Why didn’t they fall more? A few answers: a trend to larger capacity equipment and fixed installations; the use of new materials, including plastics and alloy steels; investments in instrumentation that were both capital- and labor-saving; better chemical processes for extracting minerals and processing agricultural materials; and advances that increased thermal efficiency.
The big story here is that these improvements happened without increasing capital inputs. That means that they must reflect ‘disembodied’ technical change, rather than improvements embodied in new equipment.
Some examples: the percentage of sugar extracted from beets in refining, and the percentage of metal extracted in mining, improved substantially thanks to new chemical processes. New chemical processes lowered capital depreciation rates – increasing the life of wooden railroad ties from 8 to 20 years, reducing the time to paint a car from three weeks to a few hours (quick-drying lacquers), reducing oxidization on railroad cars (stainless steel), and otherwise lengthening the life of tools and moving parts (chrome plating).
The bigger improvements came from thermal efficiency. In 1941, electricity output was 87 per cent higher than it had been in 1929 – and labor productivity was 126 per cent higher, and capital productivity 73 per cent higher. In part, those gains reflected larger plants and bigger boilers, for which kilowatt hour costs were lower.
But they also reflect improved techniques. Topping techniques used the exhaust steam from high-pressure boilers to heat lower-pressure boilers, increasing capacity on existing stations by 40 to 90 per cent with no increase in fuel or labor costs, and little cost in upgrading capital. Other techniques included low-cost, high-return investments in insulation, or configurations that captured exhaust gas from stacks and used them to preheat air for combustion, to preheat materials, or generate steam.
The continued trend to larger units in equipment and fixed installations helped efficiency too. Industrial locomotives were 11.4 tons in the 1930s, versus 7.4 in the 1920s. The average capacity of a power shovel rose from 1.73 cubic yards in the early 1920s to 3.28 cubic yards in the mid-1930s. Capital and operating costs per unit of output fell here, as they did in electric power units and mills.

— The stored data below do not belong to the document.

-- ==== Sys2Proof/Certificates/Slice0/Obligations.lean ====
section
/-! DEFINITION. The statements for the provers, from the numbered rules of spec/.  OBLIGATIONS.json gives each its title,
its rules and its tier; Sys2Proof/Tests/Slice0.lean holds a witness for the hypotheses of each. -/

open Sys2Proof Sys2Proof.Machine

/-! ## Encoding -/

/-- 30_encoding.md R106: words written out from the opcode map decode to their commands, one or more of each family, and
words that match no row do not decode. -/
def Obligations.SpecWordsDecode : Prop :=
  decode 0x00000001#32 = .ok .fbCreate ∧ decode 0x00000103#32 = .ok (.fbSetPixel true) ∧
  decode 0x00000010#32 = .ok .dispInit ∧ decode 0x00000111#32 = .ok (.dispOn true) ∧
  decode 0x00000016#32 = .ok .dispSetPageRange ∧ decode 0x00000122#32 = .ok (.drawCircle true) ∧
  decode 0x00000124#32 = .ok (.drawFill true false) ∧ decode 0x00000224#32 = .ok (.drawFill false true) ∧
  decode 0x00000032#32 = .ok .stkPop ∧ decode 0x00000000#32 = .error .reservedOpcode ∧
  decode 0x00000430#32 = .error .reservedBitsSet ∧ decode 0x00000130#32 = .error .valueBitNotRead ∧
  decode 0x00000230#32 = .error .matchBitNotRead

/-- 30_encoding.md R100, R106, R107: decoding and encoding agree on every word and every command. -/
def Obligations.DecodeAndEncodeAgree : Prop :=
  ∀ (w : Word) (i : Instr), decode w = .ok i ↔ w = encode i

/-- 30_encoding.md R108: the words that encode no command are exactly those with a reserved OP, with RES not 0, or with V
or M set where the command does not read it. -/
def Obligations.IllegalWordsAreThoseOfTheRule : Prop :=
  ∀ w : Word,
    (∃ e, decode w = .error e) ↔
      ((w.extractLsb' 0 8).toNat ∈ [0x00] ++ List.range' 0x06 10 ++ List.range' 0x17 9 ++ List.range' 0x25 11 ++
          List.range' 0x34 204 ∨
        w.extractLsb' 10 22 ≠ 0 ∨
        (w.getLsbD 8 = true ∧ (w.extractLsb' 0 8).toNat ∉ [0x03, 0x11, 0x20, 0x21, 0x22, 0x23, 0x24]) ∨
        (w.getLsbD 9 = true ∧ (w.extractLsb' 0 8).toNat ≠ 0x24))

/-! ## The step and the host port -/

/-- 30_encoding.md R107: a step runs the decoded command, when a command is in flight and no early host action comes
first (the model's interleaving, log entry 1); and so it does when the command's word is put in flight (log entry 2). -/
def Obligations.StepRunsTheDecodedCommand : Prop :=
  (∀ (s : State) (i : Instr), s.busy = true → (∀ e rest, s.pending = e :: rest → e.early = false) →
    decode s.cmd = .ok i → step s = exec i s) ∧
  (∀ (s : State) (i : Instr),
    step (s.withFetchWord 32 (encode i).toNat) = exec i (s.withFetchWord 32 (encode i).toNat))

/-- 30_encoding.md R107: an illegal word finishes INVALID_ARGUMENT with no other state change and no bus event
(when the engine steps: log entry 1). -/
def Obligations.IllegalWordOnlySetsStatus : Prop :=
  ∀ (s : State) (e : DecodeError), s.busy = true → (∀ a rest, s.pending = a :: rest → a.early = false) →
    decode s.cmd = .error e → step s = .next { s with code := .invalidArgument, busy := false }

/-- 10_state.md R21: a CMD write while BUSY = 0 stores the word, sets BUSY and starts the command, a write while BUSY = 1
is ignored, and a read returns the word stored.  That the accepted write is one step and the command the next, unless an
early action stands first, and that an access while BUSY = 1 is one marked early, is the model's choice (log entry 1). -/
def Obligations.CommandWriteStartsTheCommand : Prop :=
  (∀ (s : State) (w : Word) (early : Bool) (rest : List HostEvent), s.busy = false →
    s.pending = ⟨.write (regOffset .cmd) 4 w, early⟩ :: rest →
    step s = .next { s with pending := rest, cmd := w, busy := true } ∧
    ∀ i, decode w = .ok i → (∀ e r, rest = e :: r → e.early = false) →
      step { s with pending := rest, cmd := w, busy := true } =
        exec i { s with pending := rest, cmd := w, busy := true }) ∧
  (∀ (s : State) (w : Word) (rest : List HostEvent), s.busy = true →
    s.pending = ⟨.write (regOffset .cmd) 4 w, true⟩ :: rest → step s = .next { s with pending := rest }) ∧
  (∀ s : State, s.readWord (regOffset .cmd) = s.cmd) ∧
  State.reset.cmd = 0 ∧ State.reset.busy = false ∧ (∃ e, decode 0x00000000#32 = .error e)

/-- 60_exceptions.md R274: while a command runs a host write is ignored, STATUS reads BUSY = 1 with the code of the
previous command, and a read of anything else returns some word and changes nothing but the count of free values drawn
(the model's own).  That an access comes early, and the free value, are the model's choice (log entries 1 and 9). -/
def Obligations.HostActionsWhileACommandRuns : Prop :=
  (∀ (s : State) (off : Fin 0x30000) (v : Word) (rest : List HostEvent), s.busy = true → off.val % 4 = 0 →
    s.pending = ⟨.write off 4 v, true⟩ :: rest → step s = .next { s with pending := rest }) ∧
  (∀ (s : State) (rest : List HostEvent), s.busy = true →
    s.pending = ⟨.read (regOffset .status) 4, true⟩ :: rest →
    ∃ w : Word, w.getLsbD 31 = true ∧ w.extractLsb' 0 8 = statusByte s.code ∧
      step s = .next { s with pending := rest, hostReadsRev := ⟨regOffset .status, w⟩ :: s.hostReadsRev }) ∧
  (∀ (s : State) (off : Fin 0x30000) (rest : List HostEvent), s.busy = true → off.val % 4 = 0 →
    off ≠ regOffset .status → s.pending = ⟨.read off 4, true⟩ :: rest →
    ∃ w : Word,
      step s = .next { s with
        pending := rest, hostReadsRev := ⟨off, w⟩ :: s.hostReadsRev, draws := s.draws + 1 })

New materials reduced costs and depreciation. Plastics replaced wood and metal parts, saving in fuel, fabrication, and capital costs. Tungsten carbide blades wore out less rapidly and did not needs as much downtime. Carbon steel blades had to be removed and resharpened after 60 feet when cutting phenol resins. Carbon alloy blades cut 10,000 feet without refitting. It now took a single day to do what once took a month.

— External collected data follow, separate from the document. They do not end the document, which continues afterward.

/-! ### recordRead -/

@[simp] theorem recordRead_params (o : Fin 0x30000) (v : Word) : (s.recordRead o v).params = s.params := rfl
@[simp] theorem recordRead_cmd (o : Fin 0x30000) (v : Word) : (s.recordRead o v).cmd = s.cmd := rfl
@[simp] theorem recordRead_busy (o : Fin 0x30000) (v : Word) : (s.recordRead o v).busy = s.busy := rfl
@[simp] theorem recordRead_code (o : Fin 0x30000) (v : Word) : (s.recordRead o v).code = s.code := rfl
@[simp] theorem recordRead_result (o : Fin 0x30000) (v : Word) : (s.recordRead o v).result = s.result := rfl
@[simp] theorem recordRead_cfg (o : Fin 0x30000) (v : Word) : (s.recordRead o v).cfg = s.cfg := rfl
@[simp] theorem recordRead_arg0 (o : Fin 0x30000) (v : Word) : (s.recordRead o v).arg0 = s.arg0 := rfl
@[simp] theorem recordRead_arg1 (o : Fin 0x30000) (v : Word) : (s.recordRead o v).arg1 = s.arg1 := rfl
@[simp] theorem recordRead_arg2 (o : Fin 0x30000) (v : Word) : (s.recordRead o v).arg2 = s.arg2 := rfl
@[simp] theorem recordRead_arg3 (o : Fin 0x30000) (v : Word) : (s.recordRead o v).arg3 = s.arg3 := rfl
@[simp] theorem recordRead_disp (o : Fin 0x30000) (v : Word) : (s.recordRead o v).disp = s.disp := rfl
@[simp] theorem recordRead_fb (o : Fin 0x30000) (v : Word) : (s.recordRead o v).fb = s.fb := rfl
@[simp] theorem recordRead_tiles (o : Fin 0x30000) (v : Word) : (s.recordRead o v).tiles = s.tiles := rfl
@[simp] theorem pushPending_tiles (e : HostEvent) : (s.pushPending e).tiles = s.tiles := rfl
@[simp] theorem recordRead_dirty (o : Fin 0x30000) (v : Word) : (s.recordRead o v).dirty = s.dirty := rfl
@[simp] theorem recordRead_stk (o : Fin 0x30000) (v : Word) : (s.recordRead o v).stk = s.stk := rfl
@[simp] theorem recordRead_fstk (o : Fin 0x30000) (v : Word) : (s.recordRead o v).fstk = s.fstk := rfl
@[simp] theorem recordRead_busMode (o : Fin 0x30000) (v : Word) : (s.recordRead o v).busMode = s.busMode := rfl
@[simp] theorem recordRead_busLogRev (o : Fin 0x30000) (v : Word) : (s.recordRead o v).busLogRev = s.busLogRev := rfl
@[simp] theorem recordRead_busAnswers (o : Fin 0x30000) (v : Word) : (s.recordRead o v).busAnswers = s.busAnswers := rfl
@[simp] theorem recordRead_pending (o : Fin 0x30000) (v : Word) : (s.recordRead o v).pending = s.pending := rfl
@[simp] theorem recordRead_hostReadsRev (o : Fin 0x30000) (v : Word) : (s.recordRead o v).hostReadsRev = ⟨o, v⟩ :: s.hostReadsRev := rfl
@[simp] theorem recordRead_draws (o : Fin 0x30000) (v : Word) : (s.recordRead o v).draws = s.draws := rfl

/-! ### pushPending -/

@[simp] theorem pushPending_params (e : HostEvent) : (s.pushPending e).params = s.params := rfl
@[simp] theorem pushPending_cmd (e : HostEvent) : (s.pushPending e).cmd = s.cmd := rfl
@[simp] theorem pushPending_busy (e : HostEvent) : (s.pushPending e).busy = s.busy := rfl
@[simp] theorem pushPending_code (e : HostEvent) : (s.pushPending e).code = s.code := rfl
@[simp] theorem pushPending_result (e : HostEvent) : (s.pushPending e).result = s.result := rfl
@[simp] theorem pushPending_cfg (e : HostEvent) : (s.pushPending e).cfg = s.cfg := rfl
@[simp] theorem pushPending_arg0 (e : HostEvent) : (s.pushPending e).arg0 = s.arg0 := rfl
@[simp] theorem pushPending_arg1 (e : HostEvent) : (s.pushPending e).arg1 = s.arg1 := rfl
@[simp] theorem pushPending_arg2 (e : HostEvent) : (s.pushPending e).arg2 = s.arg2 := rfl
@[simp] theorem pushPending_arg3 (e : HostEvent) : (s.pushPending e).arg3 = s.arg3 := rfl
@[simp] theorem pushPending_disp (e : HostEvent) : (s.pushPending e).disp = s.disp := rfl
@[simp] theorem pushPending_fb (e : HostEvent) : (s.pushPending e).fb = s.fb := rfl
@[simp] theorem pushPending_dirty (e : HostEvent) : (s.pushPending e).dirty = s.dirty := rfl
@[simp] theorem pushPending_stk (e : HostEvent) : (s.pushPending e).stk = s.stk := rfl
@[simp] theorem pushPending_fstk (e : HostEvent) : (s.pushPending e).fstk = s.fstk := rfl
@[simp] theorem pushPending_busMode (e : HostEvent) : (s.pushPending e).busMode = s.busMode := rfl
@[simp] theorem pushPending_busLogRev (e : HostEvent) : (s.pushPending e).busLogRev = s.busLogRev := rfl
@[simp] theorem pushPending_busAnswers (e : HostEvent) : (s.pushPending e).busAnswers = s.busAnswers := rfl
@[simp] theorem pushPending_pending (e : HostEvent) : (s.pushPending e).pending = e :: s.pending := rfl
@[simp] theorem pushPending_hostReadsRev (e : HostEvent) : (s.pushPending e).hostReadsRev = s.hostReadsRev := rfl
@[simp] theorem pushPending_draws (e : HostEvent) : (s.pushPending e).draws = s.draws := rfl

/-! ### onlyStatus -/

@[simp] theorem onlyStatus_params (c : Status) : (s.onlyStatus c).params = s.params := rfl
@[simp] theorem onlyStatus_cmd (c : Status) : (s.onlyStatus c).cmd = s.cmd := rfl
@[simp] theorem onlyStatus_busy (c : Status) : (s.onlyStatus c).busy = false := rfl
@[simp] theorem onlyStatus_code (c : Status) : (s.onlyStatus c).code = c := rfl
@[simp] theorem onlyStatus_result (c : Status) : (s.onlyStatus c).result = s.result := rfl
@[simp] theorem onlyStatus_cfg (c : Status) : (s.onlyStatus c).cfg = s.cfg := rfl
@[simp] theorem onlyStatus_arg0 (c : Status) : (s.onlyStatus c).arg0 = s.arg0 := rfl
@[simp] theorem onlyStatus_arg1 (c : Status) : (s.onlyStatus c).arg1 = s.arg1 := rfl
@[simp] theorem onlyStatus_arg2 (c : Status) : (s.onlyStatus c).arg2 = s.arg2 := rfl
@[simp] theorem onlyStatus_arg3 (c : Status) : (s.onlyStatus c).arg3 = s.arg3 := rfl
@[simp] theorem onlyStatus_disp (c : Status) : (s.onlyStatus c).disp = s.disp := rfl
@[simp] theorem onlyStatus_fb (c : Status) : (s.onlyStatus c).fb = s.fb := rfl
@[simp] theorem onlyStatus_tiles (c : Status) : (s.onlyStatus c).tiles = s.tiles := rfl
@[simp] theorem onlyStatus_dirty (c : Status) : (s.onlyStatus c).dirty = s.dirty := rfl
@[simp] theorem onlyStatus_stk (c : Status) : (s.onlyStatus c).stk = s.stk := rfl
@[simp] theorem onlyStatus_fstk (c : Status) : (s.onlyStatus c).fstk = s.fstk := rfl
@[simp] theorem onlyStatus_busMode (c : Status) : (s.onlyStatus c).busMode = s.busMode := rfl
@[simp] theorem onlyStatus_busLogRev (c : Status) : (s.onlyStatus c).busLogRev = s.busLogRev := rfl
@[simp] theorem onlyStatus_busAnswers (c : Status) : (s.onlyStatus c).busAnswers = s.busAnswers := rfl
@[simp] theorem onlyStatus_pending (c : Status) : (s.onlyStatus c).pending = s.pending := rfl
@[simp] theorem onlyStatus_hostReadsRev (c : Status) : (s.onlyStatus c).hostReadsRev = s.hostReadsRev := rfl
@[simp] theorem onlyStatus_draws (c : Status) : (s.onlyStatus c).draws = s.draws := rfl

/-! ### The bus event log in order -/

@[simp] theorem logEvent_busLog (e : BusEvent) : (s.logEvent e).busLog = s.busLog ++ [e] := by
  simp [State.busLog, State.logEvent]
@[simp] theorem finish_busLog (c : Status) : (s.finish c).busLog = s.busLog := rfl
@[simp] theorem setResult_busLog (v : Word) : (s.setResult v).busLog = s.busLog := rfl
@[simp] theorem setFb_busLog (b : Fb) : (s.setFb b).busLog = s.busLog := rfl
@[simp] theorem setCount_busLog (n : Nat) : (s.setCount n).busLog = s.busLog := rfl
@[simp] theorem setTiles_busLog (m : Ram 8) : (s.setTiles m).busLog = s.busLog := rfl
@[simp] theorem setDirtyRam_busLog (m : Ram 1) : (s.setDirtyRam m).busLog = s.busLog := rfl
@[simp] theorem setDisp_busLog (d : Disp) : (s.setDisp d).busLog = s.busLog := rfl
@[simp] theorem setStk_busLog (S : Stack) : (s.setStk S).busLog = s.busLog := rfl
@[simp] theorem setFstk_busLog (S : Stack) : (s.setFstk S).busLog = s.busLog := rfl
@[simp] theorem setBusMode_busLog (b : Bool) : (s.setBusMode b).busLog = s.busLog := rfl
@[simp] theorem dropAnswer_busLog : (s.dropAnswer).busLog = s.busLog := rfl
@[simp] theorem drew_busLog : (s.drew).busLog = s.busLog := rfl
@[simp] theorem acceptCommand_busLog (w : Word) : (s.acceptCommand w).busLog = s.busLog := rfl
@[simp] theorem setCfg_busLog (c : DispConf) : (s.setCfg c).busLog = s.busLog := rfl
@[simp] theorem recordRead_busLog (o : Fin 0x30000) (v : Word) : (s.recordRead o v).busLog = s.busLog := rfl
@[simp] theorem pushPending_busLog (e : HostEvent) : (s.pushPending e).busLog = s.busLog := rfl
@[simp] theorem onlyStatus_busLog (c : Status) : (s.onlyStatus c).busLog = s.busLog := rfl

/-! ### Tiles and dirty bits -/

@[simp] theorem finish_tile (c : Status) (i : Nat) : (s.finish c).tile i = s.tile i := rfl
@[simp] theorem finish_isDirty (c : Status) (i : Nat) : (s.finish c).isDirty i = s.isDirty i := rfl
@[simp] theorem setResult_tile (v : Word) (i : Nat) : (s.setResult v).tile i = s.tile i := rfl
@[simp] theorem setResult_isDirty (v : Word) (i : Nat) : (s.setResult v).isDirty i = s.isDirty i := rfl
@[simp] theorem setFb_tile (b : Fb) (i : Nat) : (s.setFb b).tile i = s.tile i := rfl
@[simp] theorem setFb_isDirty (b : Fb) (i : Nat) : (s.setFb b).isDirty i = s.isDirty i := rfl
@[simp] theorem setCount_tile (n : Nat) (i : Nat) : (s.setCount n).tile i = s.tile i := rfl
@[simp] theorem setCount_isDirty (n : Nat) (i : Nat) : (s.setCount n).isDirty i = s.isDirty i := rfl
@[simp] theorem setTiles_isDirty (m : Ram 8) (i : Nat) : (s.setTiles m).isDirty i = s.isDirty i := rfl
@[simp] theorem setDirtyRam_tile (m : Ram 1) (i : Nat) : (s.setDirtyRam m).tile i = s.tile i := rfl
@[simp] theorem setDisp_tile (d : Disp) (i : Nat) : (s.setDisp d).tile i = s.tile i := rfl
@[simp] theorem setDisp_isDirty (d : Disp) (i : Nat) : (s.setDisp d).isDirty i = s.isDirty i := rfl
@[simp] theorem setStk_tile (S : Stack) (i : Nat) : (s.setStk S).tile i = s.tile i := rfl
@[simp] theorem setStk_isDirty (S : Stack) (i : Nat) : (s.setStk S).isDirty i = s.isDirty i := rfl
@[simp] theorem setFstk_tile (S : Stack) (i : Nat) : (s.setFstk S).tile i = s.tile i := rfl
@[simp] theorem setFstk_isDirty (S : Stack) (i : Nat) : (s.setFstk S).isDirty i = s.isDirty i := rfl
@[simp] theorem setBusMode_tile (b : Bool) (i : Nat) : (s.setBusMode b).tile i = s.tile i := rfl
@[simp] theorem setBusMode_isDirty (b : Bool) (i : Nat) : (s.setBusMode b).isDirty i = s.isDirty i := rfl
@[simp] theorem logEvent_tile (e : BusEvent) (i : Nat) : (s.logEvent e).tile i = s.tile i := rfl
@[simp] theorem logEvent_isDirty (e : BusEvent) (i : Nat) : (s.logEvent e).isDirty i = s.isDirty i := rfl
@[simp] theorem dropAnswer_tile (i : Nat) : (s.dropAnswer).tile i = s.tile i := rfl
@[simp] theorem dropAnswer_isDirty (i : Nat) : (s.dropAnswer).isDirty i = s.isDirty i := rfl
@[simp] theorem drew_tile (i : Nat) : (s.drew).tile i = s.tile i := rfl
@[simp] theorem drew_isDirty (i : Nat) : (s.drew).isDirty i = s.isDirty i := rfl
@[simp] theorem acceptCommand_tile (w : Word) (i : Nat) : (s.acceptCommand w).tile i = s.tile i := rfl
@[simp] theorem acceptCommand_isDirty (w : Word) (i : Nat) : (s.acceptCommand w).isDirty i = s.isDirty i := rfl
@[simp] theorem setCfg_tile (c : DispConf) (i : Nat) : (s.setCfg c).tile i = s.tile i := rfl
@[simp] theorem setCfg_isDirty (c : DispConf) (i : Nat) : (s.setCfg c).isDirty i = s.isDirty i := rfl
@[simp] theorem recordRead_tile (o : Fin 0x30000) (v : Word) (i : Nat) : (s.recordRead o v).tile i = s.tile i := rfl
@[simp] theorem pushPending_tile (e : HostEvent) (i : Nat) : (s.pushPending e).tile i = s.tile i := rfl
@[simp] theorem recordRead_isDirty (o : Fin 0x30000) (v : Word) (i : Nat) : (s.recordRead o v).isDirty i = s.isDirty i := rfl
@[simp] theorem pushPending_isDirty (e : HostEvent) (i : Nat) : (s.pushPending e).isDirty i = s.isDirty i := rfl
@[simp] theorem onlyStatus_tile (c : Status) (i : Nat) : (s.onlyStatus c).tile i = s.tile i := rfl
@[simp] theorem onlyStatus_isDirty (c : Status) (i : Nat) : (s.onlyStatus c).isDirty i = s.isDirty i := rfl
@[simp] theorem setTiles_tile (m : Ram 8) (i : Nat) : (s.setTiles m).tile i = m.read i := rfl
@[simp] theorem setDirtyRam_isDirty (m : Ram 1) (i : Nat) : (s.setDirtyRam m).isDirty i = (m.read i == 1#1) := rfl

And finally, a focus on better instrumentation in what little capital investment there was helped improve process control, reducing downtime and maintenance costs. In 1920s, cracking units in petroleum refining had to be cleaned every four to five days. Instrumentation reduced this to one to two months. Hand-controlled boilers needed re-bricking every three months. Instrument controls never needed to be re-bricked at all.
v. Conclusion
The result was higher rates of productivity improvement in the 1930s than in any other decade in the twentieth century United States – and thus any decade ever in the history of the US. That technological change cleared the way for the high growth of the war and postwar period, once all the factors of production were fully employed.